Concurrent inserts from many processes, all hitting the same shared sketch:

{:ok, c} = UltraLogLog.Concurrent.new(precision: 12)

1..1_000
|> Enum.chunk_every(100)
|> Enum.map(fn chunk ->
  Task.async(fn -> Enum.each(chunk, &UltraLogLog.Concurrent.add(c, &1)) end)
end)
|> Task.await_many(:infinity)

sketch = UltraLogLog.Concurrent.snapshot(c)
{:ok, _count} = UltraLogLog.cardinality(sketch)

add/2 returns :ok rather than an updated struct — it is a side-effecting operation on shared mutable state, not a value transformation. This is the deliberate API difference from UltraLogLog.add/2.

When to use this

Use UltraLogLog.Concurrent when many processes need to feed a single shared sketch — for example, every request handler in a web server inserting into one per-metric sketch.
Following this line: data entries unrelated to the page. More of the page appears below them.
-- ==== Sys2Proof/Decode.lean ====
section
/-! DEFINITION. The decoder of the e200z759n3 (spec/30_encoding.md section 3, spec/44_vle.md part B), total on any bytes,
and after it the encoder, written from the same encoding tables. A word that matches no row of the opcode table is
rejected by name: it is an illegal instruction (30_encoding.md R520, R521; 44_vle.md R1099, R2798). -/

namespace Sys2Proof

/-- Why some bytes are no instruction. `illegal`: the encoding is unassigned or has a reserved field that is not
zero (30_encoding.md R520, R521), safe: the machine raises the Illegal Instruction exception. `truncated`: fewer bytes
than the instruction has. -/
inductive Reject where
  | illegal
  | truncated
deriving DecidableEq, Repr

/-- An encoded instruction: one halfword or one word (30_encoding.md R502). -/
inductive Enc where
  | half (h : Half)
  | word (w : Word)
deriving DecidableEq, Repr

/-- Bits 6:10 of a word. -/
def fldD (w : Word) : BitVec 5 := w.extractLsb' 21 5
/-- Bits 11:15 of a word. -/
def fldA (w : Word) : BitVec 5 := w.extractLsb' 16 5
/-- Bits 16:20 of a word. -/
def fldB (w : Word) : BitVec 5 := w.extractLsb' 11 5
/-- Bits 21:31 of a word. -/
def fldX (w : Word) : BitVec 11 := w.extractLsb' 0 11
/-- Bits 16:31 of a word. -/
def fldI (w : Word) : BitVec 16 := w.extractLsb' 0 16

/-- The GPR a 4-bit VLE register field names (44_vle.md R1020). -/
def reg4 (f : BitVec 4) : Gpr := if f.toNat < 8 then f.zeroExtend 5 else f.zeroExtend 5 + 16#5
/-- The GPR a 4-bit alternate register field names (44_vle.md R1020). -/
def areg4 (f : BitVec 4) : Gpr := f.zeroExtend 5 + 8#5
/-- The value 1 to 32 of an OIM5 field (44_vle.md R1067). -/
def oimm (f : BitVec 5) : BitVec 6 := f.zeroExtend 6 + 1#6

/-- The instruction, when the reserved fields are as they must be. -/
def need (c : Bool) (i : Instr) : Option Instr := if c then some i else none

/-- Primary opcode 4 (30_encoding.md R543), extended opcodes 512 to 543. -/
noncomputable def decodeEvG16 (w : Word) (lo : Nat) : Option Instr :=
  match lo with
  | 0 => some (.evaddw (fldD w) (fldA w) (fldB w))
  | 2 => some (.evaddiw (fldD w) (fldB w) (fldA w))
  | 4 => some (.evsubfw (fldD w) (fldA w) (fldB w))
  | 6 => some (.evsubifw (fldD w) (fldA w) (fldB w))
  | 8 => need (decide (fldB w = 0#5)) (.evabs (fldD w) (fldA w))
  | 9 => need (decide (fldB w = 0#5)) (.evneg (fldD w) (fldA w))
  | 10 => need (decide (fldB w = 0#5)) (.evextsb (fldD w) (fldA w))
  | 11 => need (decide (fldB w = 0#5)) (.evextsh (fldD w) (fldA w))
  | 12 => need (decide (fldB w = 0#5)) (.evrndw (fldD w) (fldA w))
  | 13 => need (decide (fldB w = 0#5)) (.evcntlzw (fldD w) (fldA w))
  | 14 => need (decide (fldB w = 0#5)) (.evcntlsw (fldD w) (fldA w))
  | 15 => some (.brinc (fldD w) (fldA w) (fldB w))
  | 17 => some (.evand (fldD w) (fldA w) (fldB w))
  | 18 => some (.evandc (fldD w) (fldA w) (fldB w))
  | 22 => some (.evxor (fldD w) (fldA w) (fldB w))
  | 23 => some (.evor (fldD w) (fldA w) (fldB w))
  | 24 => some (.evnor (fldD w) (fldA w) (fldB w))
  | 25 => some (.eveqv (fldD w) (fldA w) (fldB w))
  | 27 => some (.evorc (fldD w) (fldA w) (fldB w))
  | 30 => some (.evnand (fldD w) (fldA w) (fldB w))
  | _ => none

/-- Primary opcode 4 (30_encoding.md R543), extended opcodes 544 to 575. -/
noncomputable def decodeEvG17 (w : Word) (lo : Nat) : Option Instr :=
  match lo with
  | 0 => some (.evsrwu (fldD w) (fldA w) (fldB w))
  | 1 => some (.evsrws (fldD w) (fldA w) (fldB w))
  | 2 => some (.evsrwiu (fldD w) (fldA w) (fldB w))
  | 3 => some (.evsrwis (fldD w) (fldA w) (fldB w))
  | 4 => some (.evslw (fldD w) (fldA w) (fldB w))
  | 6 => some (.evslwi (fldD w) (fldA w) (fldB w))
  | 8 => some (.evrlw (fldD w) (fldA w) (fldB w))
  | 9 => need (decide (fldB w = 0#5)) (.evsplati (fldD w) (fldA w))
  | 10 => some (.evrlwi (fldD w) (fldA w) (fldB w))
  | 11 => need (decide (fldB w = 0#5)) (.evsplatfi (fldD w) (fldA w))
  | 12 => some (.evmergehi (fldD w) (fldA w) (fldB w))
  | 13 => some (.evmergelo (fldD w) (fldA w) (fldB w))
  | 14 => some (.evmergehilo (fldD w) (fldA w) (fldB w))
  | 15 => some (.evmergelohi (fldD w) (fldA w) (fldB w))
  | 16 => need (decide ((fldD w).extractLsb' 0 2 = 0#2)) (.evcmpgtu ((fldD w).extractLsb' 2 3) (fldA w) (fldB w))
  | 17 => need (decide ((fldD w).extractLsb' 0 2 = 0#2)) (.evcmpgts ((fldD w).extractLsb' 2 3) (fldA w) (fldB w))
  | 18 => need (decide ((fldD w).extractLsb' 0 2 = 0#2)) (.evcmpltu ((fldD w).extractLsb' 2 3) (fldA w) (fldB w))
  | 19 => need (decide ((fldD w).extractLsb' 0 2 = 0#2)) (.evcmplts ((fldD w).extractLsb' 2 3) (fldA w) (fldB w))
  | 20 => need (decide ((fldD w).extractLsb' 0 2 = 0#2)) (.evcmpeq ((fldD w).extractLsb' 2 3) (fldA w) (fldB w))
  | _ => none

/-- Primary opcode 4 (30_encoding.md R543), extended opcodes 640 to 671. -/
noncomputable def decodeEvG20 (w : Word) (lo : Nat) : Option Instr :=
  match lo with
  | 0 => some (.evfsadd (fldD w) (fldA w) (fldB w))
  | 1 => some (.evfssub (fldD w) (fldA w) (fldB w))
  | 2 => some (.evfsmadd (fldD w) (fldA w) (fldB w))
  | 3 => some (.evfsmsub (fldD w) (fldA w) (fldB w))
  | 4 => need (decide (fldB w = 0#5)) (.evfsabs (fldD w) (fldA w))
  | 5 => need (decide (fldB w = 0#5)) (.evfsnabs (fldD w) (fldA w))
  | 6 => need (decide (fldB w = 0#5)) (.evfsneg (fldD w) (fldA w))
  | 7 => need (decide (fldB w = 0#5)) (.evfssqrt (fldD w) (fldA w))
  | 8 => some (.evfsmul (fldD w) (fldA w) (fldB w))
  | 9 => some (.evfsdiv (fldD w) (fldA w) (fldB w))
  | 10 => some (.evfsnmadd (fldD w) (fldA w) (fldB w))
  | 11 => some (.evfsnmsub (fldD w) (fldA w) (fldB w))
  | 12 => need (decide ((fldD w).extractLsb' 0 2 = 0#2)) (.evfscmpgt ((fldD w).extractLsb' 2 3) (fldA w) (fldB w))
  | 13 => need (decide ((fldD w).extractLsb' 0 2 = 0#2)) (.evfscmplt ((fldD w).extractLsb' 2 3) (fldA w) (fldB w))
  | 14 => need (decide ((fldD w).extractLsb' 0 2 = 0#2)) (.evfscmpeq ((fldD w).extractLsb' 2 3) (fldA w) (fldB w))
  | 16 => need (decide (fldA w = 0#5)) (.evfscfui (fldD w) (fldB w))
  | 17 => if decide (fldA w = 4#5) then some (.evfscfh (fldD w) (fldB w)) else need (decide (fldA w = 0#5)) (.evfscfsi (fldD w) (fldB w))
  | 18 => need (decide (fldA w = 0#5)) (.evfscfuf (fldD w) (fldB w))
  | 19 => need (decide (fldA w = 0#5)) (.evfscfsf (fldD w) (fldB w))
  | 20 => need (decide (fldA w = 0#5)) (.evfsctui (fldD w) (fldB w))
  | 21 => if decide (fldA w = 4#5) then some (.evfscth (fldD w) (fldB w)) else need (decide (fldA w = 0#5)) (.evfsctsi (fldD w) (fldB w))
  | 22 => need (decide (fldA w = 0#5)) (.evfsctuf (fldD w) (fldB w))
  | 23 => need (decide (fldA w = 0#5)) (.evfsctsf (fldD w) (fldB w))
  | 24 => need (decide (fldA w = 0#5)) (.evfsctuiz (fldD w) (fldB w))
  | 26 => need (decide (fldA w = 0#5)) (.evfsctsiz (fldD w) (fldB w))
  | 28 => need (decide ((fldD w).extractLsb' 0 2 = 0#2)) (.evfststgt ((fldD w).extractLsb' 2 3) (fldA w) (fldB w))
  | 29 => need (decide ((fldD w).extractLsb' 0 2 = 0#2)) (.evfststlt ((fldD w).extractLsb' 2 3) (fldA w) (fldB w))
  | 30 => need (decide ((fldD w).extractLsb' 0 2 = 0#2)) (.evfststeq ((fldD w).extractLsb' 2 3) (fldA w) (fldB w))
  | _ => none

/-- Primary opcode 4 (30_encoding.md R543), extended opcodes 672 to 703. -/
noncomputable def decodeEvG21 (w : Word) (lo : Nat) : Option Instr :=
  match lo with
  | 0 => some (.evfsmax (fldD w) (fldA w) (fldB w))
  | 1 => some (.evfsmin (fldD w) (fldA w) (fldB w))
  | 2 => some (.evfsaddsub (fldD w) (fldA w) (fldB w))
  | 3 => some (.evfssubadd (fldD w) (fldA w) (fldB w))
  | 4 => some (.evfssum (fldD w) (fldA w) (fldB w))
  | 5 => some (.evfsdiff (fldD w) (fldA w) (fldB w))
  | 6 => some (.evfssumdiff (fldD w) (fldA w) (fldB w))
  | 7 => some (.evfsdiffsum (fldD w) (fldA w) (fldB w))
  | 8 => some (.evfsaddx (fldD w) (fldA w) (fldB w))
  | 9 => some (.evfssubx (fldD w) (fldA w) (fldB w))
  | 10 => some (.evfsaddsubx (fldD w) (fldA w) (fldB w))
  | 11 => some (.evfssubaddx (fldD w) (fldA w) (fldB w))
  | 12 => some (.evfsmulx (fldD w) (fldA w) (fldB w))
  | 14 => some (.evfsmule (fldD w) (fldA w) (fldB w))
  | 15 => some (.evfsmulo (fldD w) (fldA w) (fldB w))
  | 16 => some (.efsmax (fldD w) (fldA w) (fldB w))
  | 17 => some (.efsmin (fldD w) (fldA w) (fldB w))
  | _ => none

/-- Primary opcode 4 (30_encoding.md R543), extended opcodes 704 to 735. -/
noncomputable def decodeEvG22 (w : Word) (lo : Nat) : Option Instr :=
  match lo with
  | 0 => some (.efsadd (fldD w) (fldA w) (fldB w))
  | 1 => some (.efssub (fldD w) (fldA w) (fldB w))
  | 2 => some (.efsmadd (fldD w) (fldA w) (fldB w))
  | 3 => some (.efsmsub (fldD w) (fldA w) (fldB w))
  | 4 => need (decide (fldB w = 0#5)) (.efsabs (fldD w) (fldA w))
  | 5 => need (decide (fldB w = 0#5)) (.efsnabs (fldD w) (fldA w))
  | 6 => need (decide (fldB w = 0#5)) (.efsneg (fldD w) (fldA w))
  | 7 => need (decide (fldB w = 0#5)) (.efssqrt (fldD w) (fldA w))
  | 8 => some (.efsmul (fldD w) (fldA w) (fldB w))
  | 9 => some (.efsdiv (fldD w) (fldA w) (fldB w))
  | 10 => some (.efsnmadd (fldD w) (fldA w) (fldB w))
  | 11 => some (.efsnmsub (fldD w) (fldA w) (fldB w))
  | 12 => need (decide ((fldD w).extractLsb' 0 2 = 0#2)) (.efscmpgt ((fldD w).extractLsb' 2 3) (fldA w) (fldB w))
  | 13 => need (decide ((fldD w).extractLsb' 0 2 = 0#2)) (.efscmplt ((fldD w).extractLsb' 2 3) (fldA w) (fldB w))
  | 14 => need (decide ((fldD w).extractLsb' 0 2 = 0#2)) (.efscmpeq ((fldD w).extractLsb' 2 3) (fldA w) (fldB w))
  | 16 => need (decide (fldA w = 0#5)) (.efscfui (fldD w) (fldB w))
  | 17 => if decide (fldA w = 4#5) then some (.efscfh (fldD w) (fldB w)) else need (decide (fldA w = 0#5)) (.efscfsi (fldD w) (fldB w))
  | 18 => need (decide (fldA w = 0#5)) (.efscfuf (fldD w) (fldB w))
  | 19 => need (decide (fldA w = 0#5)) (.efscfsf (fldD w) (fldB w))
  | 20 => need (decide (fldA w = 0#5)) (.efsctui (fldD w) (fldB w))
  | 21 => if decide (fldA w = 4#5) then some (.efscth (fldD w) (fldB w)) else need (decide (fldA w = 0#5)) (.efsctsi (fldD w) (fldB w))
  | 22 => need (decide (fldA w = 0#5)) (.efsctuf (fldD w) (fldB w))
  | 23 => need (decide (fldA w = 0#5)) (.efsctsf (fldD w) (fldB w))
  | 24 => need (decide (fldA w = 0#5)) (.efsctuiz (fldD w) (fldB w))
  | 26 => need (decide (fldA w = 0#5)) (.efsctsiz (fldD w) (fldB w))
  | 28 => need (decide ((fldD w).extractLsb' 0 2 = 0#2)) (.efststgt ((fldD w).extractLsb' 2 3) (fldA w) (fldB w))
  | 29 => need (decide ((fldD w).extractLsb' 0 2 = 0#2)) (.efststlt ((fldD w).extractLsb' 2 3) (fldA w) (fldB w))
  | 30 => need (decide ((fldD w).extractLsb' 0 2 = 0#2)) (.efststeq ((fldD w).extractLsb' 2 3) (fldA w) (fldB w))
  | _ => none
Use the immutable UltraLogLog when inserts are single-threaded or when you need value semantics.

The active concurrent structure costs 8× the immutable form's memory (one 64-bit :atomics cell per register; 128 KB at p=14 vs the immutable form's 16 KB). This is deliberate. Concurrent sketches are long-lived shared objects — typically one per metric, not millions — and 128 KB of shared state is irrelevant. The alternative of packing 8 registers per cell was rejected because it creates logical false sharing: two inserts targeting independent registers would contend just because they share a 64-bit word, amplifying contention 8× and turning the CAS loop into a bit-twiddling exercise. One cell per register keeps the CAS loop clean and provably correct.

The compact 16 KB serialization form remains available via snapshot/1.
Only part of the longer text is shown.